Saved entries
-- ==== Sys2Proof/Machine/ZxAlu.lean ====
section
/-! DEFINITION. The scalar ALU instructions (R50–R53). -/
namespace Sys2Proof.Machine

/-- Low and high halves of products (R52). -/
def mulLow (a b : W) : W := a * b
def mulHigh (a b : W) : W := wi ((a.toInt * b.toInt).fdiv (2 ^ 32))

/-- Signed minimum and maximum (R52). -/
def sMin (a b : W) : W := if a.toInt ≤ b.toInt then a else b
def sMax (a b : W) : W := if a.toInt ≤ b.toInt then b else a

/-- A register ALU function (R52): `r` the result from the contents of d, a and b, `fl` the flags it sets when F is 1. -/
def State.alu (s : State) (z : Zx) (f : Bool) (d a b : Reg) (r : W → W → W → W) (fl : Ctx → W → W → W → Ctx) : Out :=
  s.zx z true fun c s =>
    let x := c.get d
    let y := c.get a
    let w := c.get b
    s.done z.agent ((if f then fl c x y w else c).put d (r x y w))

/-- A register ALU function whose flags are Z and N of its result (R52). -/
def State.aluZN (s : State) (z : Zx) (f : Bool) (d a b : Reg) (r : W → W → W → W) : Out :=
  s.alu z f d a b r fun c x y w => c.flagsZN (r x y w)

/-- A shift by b[5:0] (R52). -/
def State.aluShift (s : State) (k : Shift) (z : Zx) (f : Bool) (d a b : Reg) : Out :=
  s.alu z f d a b (fun _ y w => shiftBy k y (fld w 5 0)) fun c _ y w => c.flagsShift k y (fld w 5 0)

/-- An immediate ALU instruction: no flag changes (R53). -/
def State.aluImm (s : State) (z : Zx) (d a : Reg) (r : W → W) : Out :=
  s.zx z true fun c s => s.done z.agent (c.put d (r (c.get a)))

/-- ADD (R52): d <- a + b. -/
def execAdd (z : Zx) (f : Bool) (d a b : Reg) (s : State) : Out :=
  s.alu z f d a b (fun _ y w => y + w) fun c _ y w => c.flagsAdd y w

/-- SUB (R52): d <- a − b. -/
def execSub (z : Zx) (f : Bool) (d a b : Reg) (s : State) : Out :=
  s.alu z f d a b (fun _ y w => y - w) fun c _ y w => c.flagsSub y w

/-- AND (R52): d <- a and b. -/
def execAnd (z : Zx) (f : Bool) (d a b : Reg) (s : State) : Out :=
  s.aluZN z f d a b fun _ y w => y &&& w

/-- OR (R52): d <- a or b. -/
def execOr (z : Zx) (f : Bool) (d a b : Reg) (s : State) : Out :=
  s.aluZN z f d a b fun _ y w => y ||| w

/-- XOR (R52): d <- a xor b. -/
def execXor (z : Zx) (f : Bool) (d a b : Reg) (s : State) : Out :=
  s.aluZN z f d a b fun _ y w => y ^^^ w

/-- SHL (R52): d <- a << b[5:0]. -/
def execShl (z : Zx) (f : Bool) (d a b : Reg) (s : State) : Out :=
  s.aluShift .shl z f d a b

/-- SHR (R52): d <- a >> b[5:0], zero fill. -/
def execShr (z : Zx) (f : Bool) (d a b : Reg) (s : State) : Out :=
  s.aluShift .shr z f d a b

/-- SRA (R52): d <- a >> b[5:0], sign fill. -/
def execSra (z : Zx) (f : Bool) (d a b : Reg) (s : State) : Out :=
  s.aluShift .sra z f d a b

/-- MUL (R52): d <- low 32 bits of a × b. -/
def execMul (z : Zx) (f : Bool) (d a b : Reg) (s : State) : Out :=
  s.aluZN z f d a b fun _ y w => mulLow y w

/-- MULH (R52): d <- high 32 bits of the signed product. -/
def execMulh (z : Zx) (f : Bool) (d a b : Reg) (s : State) : Out :=
  s.aluZN z f d a b fun _ y w => mulHigh y w

/-- MIN (R52): d <- signed minimum. -/
def execMin (z : Zx) (f : Bool) (d a b : Reg) (s : State) : Out :=
  s.aluZN z f d a b fun _ y w => sMin y w

/-- MAX (R52): d <- signed maximum. -/
def execMax (z : Zx) (f : Bool) (d a b : Reg) (s : State) : Out :=
  s.aluZN z f d a b fun _ y w => sMax y w

/-- CLAMP (R52): d <- min(max(d, a), b), signed. -/
def execClamp (z : Zx) (f : Bool) (d a b : Reg) (s : State) : Out :=
  s.aluZN z f d a b fun x y w => sMin (sMax x y) w

/-- SEL (R52): d <- a if the condition holds, else b; condition 15 raises an illegal-operand exception (R51). -/
def execSel (z : Zx) (cond : BitVec 4) (d a b : Reg) (s : State) : Out :=
  s.zx z true fun c s =>
    if cond = 15 then s.raise z.agent 2 0
    else s.done z.agent (c.put d (if c.cond cond then c.get a else c.get b))

/-- ADDI (R53): d <- a + sext(imm18). -/
def execAddi (z : Zx) (d a : Reg) (imm : BitVec 18) (s : State) : Out :=
  s.aluImm z d a fun x => x + sx18 imm

/-- ANDI (R53): d <- a and sext(imm18). -/
def execAndi (z : Zx) (d a : Reg) (imm : BitVec 18) (s : State) : Out :=
  s.aluImm z d a fun x => x &&& sx18 imm

/-- ORI (R53): d <- a or sext(imm18). -/
def execOri (z : Zx) (d a : Reg) (imm : BitVec 18) (s : State) : Out :=
  s.aluImm z d a fun x => x ||| sx18 imm

/-- XORI (R53): d <- a xor sext(imm18). -/
def execXori (z : Zx) (d a : Reg) (imm : BitVec 18) (s : State) : Out :=
  s.aluImm z d a fun x => x ^^^ sx18 imm

/-- SHLI (R53): d <- a shifted by imm18[5:0], with the rules of R52. -/
def execShli (z : Zx) (d a : Reg) (sh : BitVec 6) (s : State) : Out :=
  s.aluImm z d a fun x => shiftBy .shl x sh.toNat

/-- SHRI (R53): d <- a shifted by imm18[5:0], with the rules of R52. -/
def execShri (z : Zx) (d a : Reg) (sh : BitVec 6) (s : State) : Out :=
  s.aluImm z d a fun x => shiftBy .shr x sh.toNat

/-- SRAI (R53): d <- a shifted by imm18[5:0], with the rules of R52. -/
def execSrai (z : Zx) (d a : Reg) (sh : BitVec 6) (s : State) : Out :=
  s.aluImm z d a fun x => shiftBy .sra x sh.toNat

/-- LUI (R53): d <- imm18 << 14. -/
def execLui (z : Zx) (d : Reg) (imm : BitVec 18) (s : State) : Out :=
  s.aluImm z d 0 fun _ => wn (imm.toNat * 2 ^ 14)

/-- CMPI (R53): flags <- a − sext(imm18). -/
def execCmpi (z : Zx) (a : Reg) (imm : BitVec 18) (s : State) : Out :=
  s.zx z true fun c s => s.done z.agent (c.flagsSub (c.get a) (sx18 imm))

end Sys2Proof.Machine
end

EXERCISE BRIEF
With nothing left out, copy the data above exactly.

TASK RESULT
-- ==== Sys2Proof/Machine/ZxAlu.lean ====
section
/-! DEFINITION. The scalar ALU instructions (R50–R53). -/
namespace Sys2Proof.Machine

/-- Low and high halves of products (R52). -/
def mulLow (a b : W) : W := a * b
def mulHigh (a b : W) : W := wi ((a.toInt * b.toInt).fdiv (2 ^ 32))

/-- Signed minimum and maximum (R52). -/
def sMin (a b : W) : W := if a.toInt ≤ b.toInt then a else b
def sMax (a b : W) : W := if a.toInt ≤ b.toInt then b else a

/-- A register ALU function (R52): `r` the result from the contents of d, a and b, `fl` the flags it sets when F is 1. -/
def State.alu (s : State) (z : Zx) (f : Bool) (d a b : Reg) (r : W → W → W → W) (fl : Ctx → W → W → W → Ctx) : Out :=
  s.zx z true fun c s =>
    let x := c.get d
    let y := c.get a
    let w := c.get b
    s.done z.agent ((if f then fl c x y w else c).put d (r x y w))

/-- A register ALU function whose flags are Z and N of its result (R52). -/
def State.aluZN (s : State) (z : Zx) (f : Bool) (d a b : Reg) (r : W → W → W → W) : Out :=
  s.alu z f d a b r fun c x y w => c.flagsZN (r x y w)

/-- A shift by b[5:0] (R52). -/
def State.aluShift (s : State) (k : Shift) (z : Zx) (f : Bool) (d a b : Reg) : Out :=
  s.alu z f d a b (fun _ y w => shiftBy k y (fld w 5 0)) fun c _ y w => c.flagsShift k y (fld w 5 0)

/-- An immediate ALU instruction: no flag changes (R53). -/
def State.aluImm (s : State) (z : Zx) (d a : Reg) (r : W → W) : Out :=
  s.zx z true fun c s => s.done z.agent (c.put d (r (c.get a)))

/-- ADD (R52): d <- a + b. -/
def execAdd (z : Zx) (f : Bool) (d a b : Reg) (s : State) : Out :=
  s.alu z f d a b (fun _ y w => y + w) fun c _ y w => c.flagsAdd y w

/-- SUB (R52): d <- a − b. -/
def execSub (z : Zx) (f : Bool) (d a b : Reg) (s : State) : Out :=
  s.alu z f d a b (fun _ y w => y - w) fun c _ y w => c.flagsSub y w

/-- AND (R52): d <- a and b. -/
def execAnd (z : Zx) (f : Bool) (d a b : Reg) (s : State) : Out :=
  s.aluZN z f d a b fun _ y w => y &&& w

/-- OR (R52): d <- a or b. -/
def execOr (z : Zx) (f : Bool) (d a b : Reg) (s : State) : Out :=
  s.aluZN z f d a b fun _ y w => y ||| w

/-- XOR (R52): d <- a xor b. -/
def execXor (z : Zx) (f : Bool) (d a b : Reg) (s : State) : Out :=
  s.aluZN z f d a b fun _ y w => y ^^^ w

/-- SHL (R52): d <- a << b[5:0]. -/
def execShl (z : Zx) (f : Bool) (d a b : Reg) (s : State) : Out :=
  s.aluShift .shl z f d a b

/-- SHR (R52): d <- a >> b[5:0], zero fill. -/
def execShr (z : Zx) (f : Bool) (d a b : Reg) (s : State) : Out :=
  s.aluShift .shr z f d a b

/-- SRA (R52): d <- a >> b[5:0], sign fill. -/
def execSra (z : Zx) (f : Bool) (d a b : Reg) (s : State) : Out :=
  s.aluShift .sra z f d a b

/-- MUL (R52): d <- low 32 bits of a × b. -/
def execMul (z : Zx) (f : Bool) (d a b : Reg) (s : State) : Out :=
  s.aluZN z f d a b fun _ y w => mulLow y w

/-- MULH (R52): d <- high 32 bits of the signed product. -/
def execMulh (z : Zx) (f : Bool) (d a b : Reg) (s : State) : Out :=
  s.aluZN z f d a b fun _ y w => mulHigh y w

/-- MIN (R52): d <- signed minimum. -/
def execMin (z : Zx) (f : Bool) (d a b : Reg) (s : State) : Out :=
  s.aluZN z f d a b fun _ y w => sMin y w

/-- MAX (R52): d <- signed maximum. -/
def execMax (z : Zx) (f : Bool) (d a b : Reg) (s : State) : Out :=
  s.aluZN z f d a b fun _ y w => sMax y w

/-- CLAMP (R52): d <- min(max(d, a), b), signed. -/
def execClamp (z : Zx) (f : Bool) (d a b : Reg) (s : State) : Out :=
  s.aluZN z f d a b fun x y w => sMin (sMax x y) w

/-- SEL (R52): d <- a if the condition holds, else b; condition 15 raises an illegal-operand exception (R51). -/
def execSel (z : Zx) (cond : BitVec 4) (d a b : Reg) (s : State) : Out :=
  s.zx z true fun c s =>
    if cond = 15 then s.raise z.agent 2 0
    else s.done z.agent (c.put d (if c.cond cond then c.get a else c.get b))

/-- ADDI (R53): d <- a + sext(imm18). -/
def execAddi (z : Zx) (d a : Reg) (imm : BitVec 18) (s : State) : Out :=
  s.aluImm z d a fun x => x + sx18 imm

/-- ANDI (R53): d <- a and sext(imm18). -/
def execAndi (z : Zx) (d a : Reg) (imm : BitVec 18) (s : State) : Out :=
  s.aluImm z d a fun x => x &&& sx18 imm

/-- ORI (R53): d <- a or sext(imm18). -/
def execOri (z : Zx) (d a : Reg) (imm : BitVec 18) (s : State) : Out :=
  s.aluImm z d a fun x => x ||| sx18 imm

/-- XORI (R53): d <- a xor sext(imm18). -/
def execXori (z : Zx) (d a : Reg) (imm : BitVec 18) (s : State) : Out :=
  s.aluImm z d a fun x => x ^^^ sx18 imm

/-- SHLI (R53): d <- a shifted by imm18[5:0], with the rules of R52. -/
def execShli (z : Zx) (d a : Reg) (sh : BitVec 6) (s : State) : Out :=
  s.aluImm z d a fun x => shiftBy .shl x sh.toNat

/-- SHRI (R53): d <- a shifted by imm18[5:0], with the rules of R52. -/
def execShri (z : Zx) (d a : Reg) (sh : BitVec 6) (s : State) : Out :=
  s.aluImm z d a fun x => shiftBy .shr x sh.toNat

/-- SRAI (R53): d <- a shifted by imm18[5:0], with the rules of R52. -/
def execSrai (z : Zx) (d a : Reg) (sh : BitVec 6) (s : State) : Out :=
  s.aluImm z d a fun x => shiftBy .sra x sh.toNat

/-- LUI (R53): d <- imm18 << 14. -/
def execLui (z : Zx) (d : Reg) (imm : BitVec 18) (s : State) : Out :=
  s.aluImm z d 0 fun _ => wn (imm.toNat * 2 ^ 14)

/-- CMPI (R53): flags <- a − sext(imm18). -/
def execCmpi (z : Zx) (a : Reg) (imm : BitVec 18) (s : State) : Out :=
  s.zx z true fun c s => s.done z.agent (c.flagsSub (c.get a) (sx18 imm))

end Sys2Proof.Machine
end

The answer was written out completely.